## PROVIDED RECORDS:
-.-.-
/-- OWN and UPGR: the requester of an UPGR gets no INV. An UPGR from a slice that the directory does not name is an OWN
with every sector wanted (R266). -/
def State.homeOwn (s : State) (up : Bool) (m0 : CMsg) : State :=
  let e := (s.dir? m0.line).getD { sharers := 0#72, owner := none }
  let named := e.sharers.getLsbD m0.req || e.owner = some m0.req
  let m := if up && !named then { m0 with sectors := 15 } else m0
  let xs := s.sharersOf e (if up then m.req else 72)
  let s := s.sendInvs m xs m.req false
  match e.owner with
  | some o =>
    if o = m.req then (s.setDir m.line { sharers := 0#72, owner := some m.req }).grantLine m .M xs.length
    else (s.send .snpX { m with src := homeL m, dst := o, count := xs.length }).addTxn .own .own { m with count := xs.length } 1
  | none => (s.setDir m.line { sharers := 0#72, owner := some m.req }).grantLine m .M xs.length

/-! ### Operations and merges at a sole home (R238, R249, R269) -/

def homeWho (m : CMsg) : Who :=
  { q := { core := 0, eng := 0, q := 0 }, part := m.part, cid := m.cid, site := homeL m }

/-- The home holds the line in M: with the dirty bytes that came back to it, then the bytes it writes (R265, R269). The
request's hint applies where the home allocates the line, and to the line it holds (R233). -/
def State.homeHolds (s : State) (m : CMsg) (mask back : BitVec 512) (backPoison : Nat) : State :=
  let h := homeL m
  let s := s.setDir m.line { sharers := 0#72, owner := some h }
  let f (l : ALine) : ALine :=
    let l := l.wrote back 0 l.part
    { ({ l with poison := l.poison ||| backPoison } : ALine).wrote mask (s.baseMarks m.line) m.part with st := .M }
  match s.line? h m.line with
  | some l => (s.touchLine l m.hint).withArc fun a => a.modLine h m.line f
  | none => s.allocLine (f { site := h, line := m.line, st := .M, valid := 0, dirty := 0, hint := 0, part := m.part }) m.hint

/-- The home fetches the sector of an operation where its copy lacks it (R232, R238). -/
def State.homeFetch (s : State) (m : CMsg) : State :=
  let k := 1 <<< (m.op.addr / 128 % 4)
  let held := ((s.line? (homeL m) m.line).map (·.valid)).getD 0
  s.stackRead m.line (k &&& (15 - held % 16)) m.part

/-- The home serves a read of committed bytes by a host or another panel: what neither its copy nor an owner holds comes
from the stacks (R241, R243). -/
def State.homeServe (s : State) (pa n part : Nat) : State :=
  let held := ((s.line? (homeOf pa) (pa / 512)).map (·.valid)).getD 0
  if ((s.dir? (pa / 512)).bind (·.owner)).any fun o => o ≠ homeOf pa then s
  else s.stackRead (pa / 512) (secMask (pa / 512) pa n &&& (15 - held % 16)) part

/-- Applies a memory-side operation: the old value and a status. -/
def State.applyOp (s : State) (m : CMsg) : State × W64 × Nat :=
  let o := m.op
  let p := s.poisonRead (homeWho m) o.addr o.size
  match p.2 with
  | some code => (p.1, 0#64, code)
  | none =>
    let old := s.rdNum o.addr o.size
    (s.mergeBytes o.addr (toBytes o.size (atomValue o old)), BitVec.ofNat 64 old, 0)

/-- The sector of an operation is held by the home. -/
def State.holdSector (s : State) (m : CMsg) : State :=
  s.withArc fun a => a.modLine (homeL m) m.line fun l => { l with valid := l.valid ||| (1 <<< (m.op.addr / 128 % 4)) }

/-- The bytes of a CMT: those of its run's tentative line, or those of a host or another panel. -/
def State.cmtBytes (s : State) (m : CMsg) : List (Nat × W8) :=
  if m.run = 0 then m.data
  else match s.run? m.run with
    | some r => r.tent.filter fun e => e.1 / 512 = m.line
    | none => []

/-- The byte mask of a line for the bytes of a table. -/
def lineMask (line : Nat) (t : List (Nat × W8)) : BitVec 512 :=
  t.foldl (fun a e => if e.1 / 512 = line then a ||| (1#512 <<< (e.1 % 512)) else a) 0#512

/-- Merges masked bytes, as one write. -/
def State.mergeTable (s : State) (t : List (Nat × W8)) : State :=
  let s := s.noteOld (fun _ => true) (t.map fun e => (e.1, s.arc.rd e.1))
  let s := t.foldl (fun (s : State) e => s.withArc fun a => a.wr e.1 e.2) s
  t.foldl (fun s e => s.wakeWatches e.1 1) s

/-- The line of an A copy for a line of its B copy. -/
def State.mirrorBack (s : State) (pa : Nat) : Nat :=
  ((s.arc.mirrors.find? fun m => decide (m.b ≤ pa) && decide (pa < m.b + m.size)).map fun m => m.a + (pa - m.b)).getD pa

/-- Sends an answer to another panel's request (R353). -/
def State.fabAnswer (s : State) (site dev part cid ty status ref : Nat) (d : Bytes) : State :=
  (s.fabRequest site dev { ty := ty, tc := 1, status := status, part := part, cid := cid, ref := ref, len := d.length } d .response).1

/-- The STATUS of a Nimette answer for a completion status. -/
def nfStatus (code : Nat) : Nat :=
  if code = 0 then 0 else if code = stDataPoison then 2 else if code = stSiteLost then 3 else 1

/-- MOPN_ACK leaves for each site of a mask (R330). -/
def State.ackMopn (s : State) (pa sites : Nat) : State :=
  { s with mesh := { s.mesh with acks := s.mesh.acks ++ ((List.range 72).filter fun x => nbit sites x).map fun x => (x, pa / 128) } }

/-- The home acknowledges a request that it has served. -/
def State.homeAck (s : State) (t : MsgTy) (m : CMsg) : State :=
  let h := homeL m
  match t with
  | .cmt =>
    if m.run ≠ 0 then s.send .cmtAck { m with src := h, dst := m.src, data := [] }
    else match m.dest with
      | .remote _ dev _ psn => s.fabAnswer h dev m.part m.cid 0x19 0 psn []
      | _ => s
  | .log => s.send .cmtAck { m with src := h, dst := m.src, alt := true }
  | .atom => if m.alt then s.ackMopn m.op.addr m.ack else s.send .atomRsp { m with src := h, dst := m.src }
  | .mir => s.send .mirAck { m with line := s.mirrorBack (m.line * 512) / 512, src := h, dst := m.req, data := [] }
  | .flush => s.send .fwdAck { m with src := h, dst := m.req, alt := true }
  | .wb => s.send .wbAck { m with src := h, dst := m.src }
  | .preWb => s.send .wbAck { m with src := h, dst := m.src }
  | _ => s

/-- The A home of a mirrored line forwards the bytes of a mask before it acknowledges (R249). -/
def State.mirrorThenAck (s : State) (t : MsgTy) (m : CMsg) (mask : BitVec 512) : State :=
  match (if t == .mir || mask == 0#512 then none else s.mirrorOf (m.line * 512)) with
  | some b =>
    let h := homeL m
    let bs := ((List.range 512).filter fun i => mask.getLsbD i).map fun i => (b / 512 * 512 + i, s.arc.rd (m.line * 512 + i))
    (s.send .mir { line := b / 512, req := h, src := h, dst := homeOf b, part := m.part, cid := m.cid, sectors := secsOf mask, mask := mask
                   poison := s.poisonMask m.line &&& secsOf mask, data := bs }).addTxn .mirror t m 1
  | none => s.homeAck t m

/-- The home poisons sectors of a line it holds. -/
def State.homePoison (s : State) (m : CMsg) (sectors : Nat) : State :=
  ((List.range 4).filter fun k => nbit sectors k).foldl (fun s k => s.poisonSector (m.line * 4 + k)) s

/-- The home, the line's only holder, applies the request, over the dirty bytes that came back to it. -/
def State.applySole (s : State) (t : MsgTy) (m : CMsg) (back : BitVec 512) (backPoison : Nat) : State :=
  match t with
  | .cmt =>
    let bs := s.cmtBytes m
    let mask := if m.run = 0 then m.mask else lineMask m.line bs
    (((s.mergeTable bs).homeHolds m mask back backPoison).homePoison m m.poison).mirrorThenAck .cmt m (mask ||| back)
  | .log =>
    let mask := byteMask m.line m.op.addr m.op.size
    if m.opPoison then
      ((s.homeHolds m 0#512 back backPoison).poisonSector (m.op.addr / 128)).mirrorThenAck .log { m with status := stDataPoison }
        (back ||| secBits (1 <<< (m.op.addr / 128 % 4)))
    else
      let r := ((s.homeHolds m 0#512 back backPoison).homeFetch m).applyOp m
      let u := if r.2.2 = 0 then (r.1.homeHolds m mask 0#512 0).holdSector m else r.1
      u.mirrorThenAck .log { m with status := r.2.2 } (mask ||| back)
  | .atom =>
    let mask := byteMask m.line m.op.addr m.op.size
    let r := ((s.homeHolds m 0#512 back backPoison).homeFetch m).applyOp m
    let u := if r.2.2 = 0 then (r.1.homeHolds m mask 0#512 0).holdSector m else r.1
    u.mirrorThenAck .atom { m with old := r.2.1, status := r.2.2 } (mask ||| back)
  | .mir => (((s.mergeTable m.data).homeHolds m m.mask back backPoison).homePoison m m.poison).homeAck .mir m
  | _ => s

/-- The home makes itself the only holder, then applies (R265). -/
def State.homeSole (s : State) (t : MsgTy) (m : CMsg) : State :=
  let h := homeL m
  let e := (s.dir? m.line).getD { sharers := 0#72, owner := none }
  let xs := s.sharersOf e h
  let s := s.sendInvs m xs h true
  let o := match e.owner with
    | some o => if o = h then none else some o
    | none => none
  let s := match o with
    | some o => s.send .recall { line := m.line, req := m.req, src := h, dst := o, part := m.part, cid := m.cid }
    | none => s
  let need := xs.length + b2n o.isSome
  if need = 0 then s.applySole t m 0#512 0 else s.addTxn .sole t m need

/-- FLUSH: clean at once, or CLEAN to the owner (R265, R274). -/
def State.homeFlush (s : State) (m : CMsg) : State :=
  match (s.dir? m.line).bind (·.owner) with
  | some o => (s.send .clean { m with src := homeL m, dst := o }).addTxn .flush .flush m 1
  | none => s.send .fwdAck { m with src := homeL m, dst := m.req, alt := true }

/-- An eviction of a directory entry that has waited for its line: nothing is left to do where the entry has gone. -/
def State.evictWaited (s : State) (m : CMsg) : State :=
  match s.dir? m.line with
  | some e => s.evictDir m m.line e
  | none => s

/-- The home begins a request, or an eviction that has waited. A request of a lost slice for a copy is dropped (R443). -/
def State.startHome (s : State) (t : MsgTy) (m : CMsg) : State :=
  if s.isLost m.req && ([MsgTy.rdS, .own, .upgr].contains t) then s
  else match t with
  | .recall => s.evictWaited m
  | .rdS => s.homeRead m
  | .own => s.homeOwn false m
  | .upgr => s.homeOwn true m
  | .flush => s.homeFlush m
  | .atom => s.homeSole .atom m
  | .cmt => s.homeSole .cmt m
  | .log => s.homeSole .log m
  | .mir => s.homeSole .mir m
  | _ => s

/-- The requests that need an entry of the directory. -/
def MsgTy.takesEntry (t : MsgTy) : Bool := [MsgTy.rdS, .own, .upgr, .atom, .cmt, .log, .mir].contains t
-.-.-
## INSTRUCTIONS FOR THE TASK:
All that belongs in the answer is the run of lines above from the line containing "l with poison" through the line containing "none => s.allocLine", exactly as written.

## EXERCISE SOLUTION:
    { ({ l with poison := l.poison ||| backPoison } : ALine).wrote mask (s.baseMarks m.line) m.part with st := .M }
  match s.line? h m.line with
  | some l => (s.touchLine l m.hint).withArc fun a => a.modLine h m.line f
  | none => s.allocLine (f { site := h, line := m.line, st := .M, valid := 0, dirty := 0, hint := 0, part := m.part }) m.hint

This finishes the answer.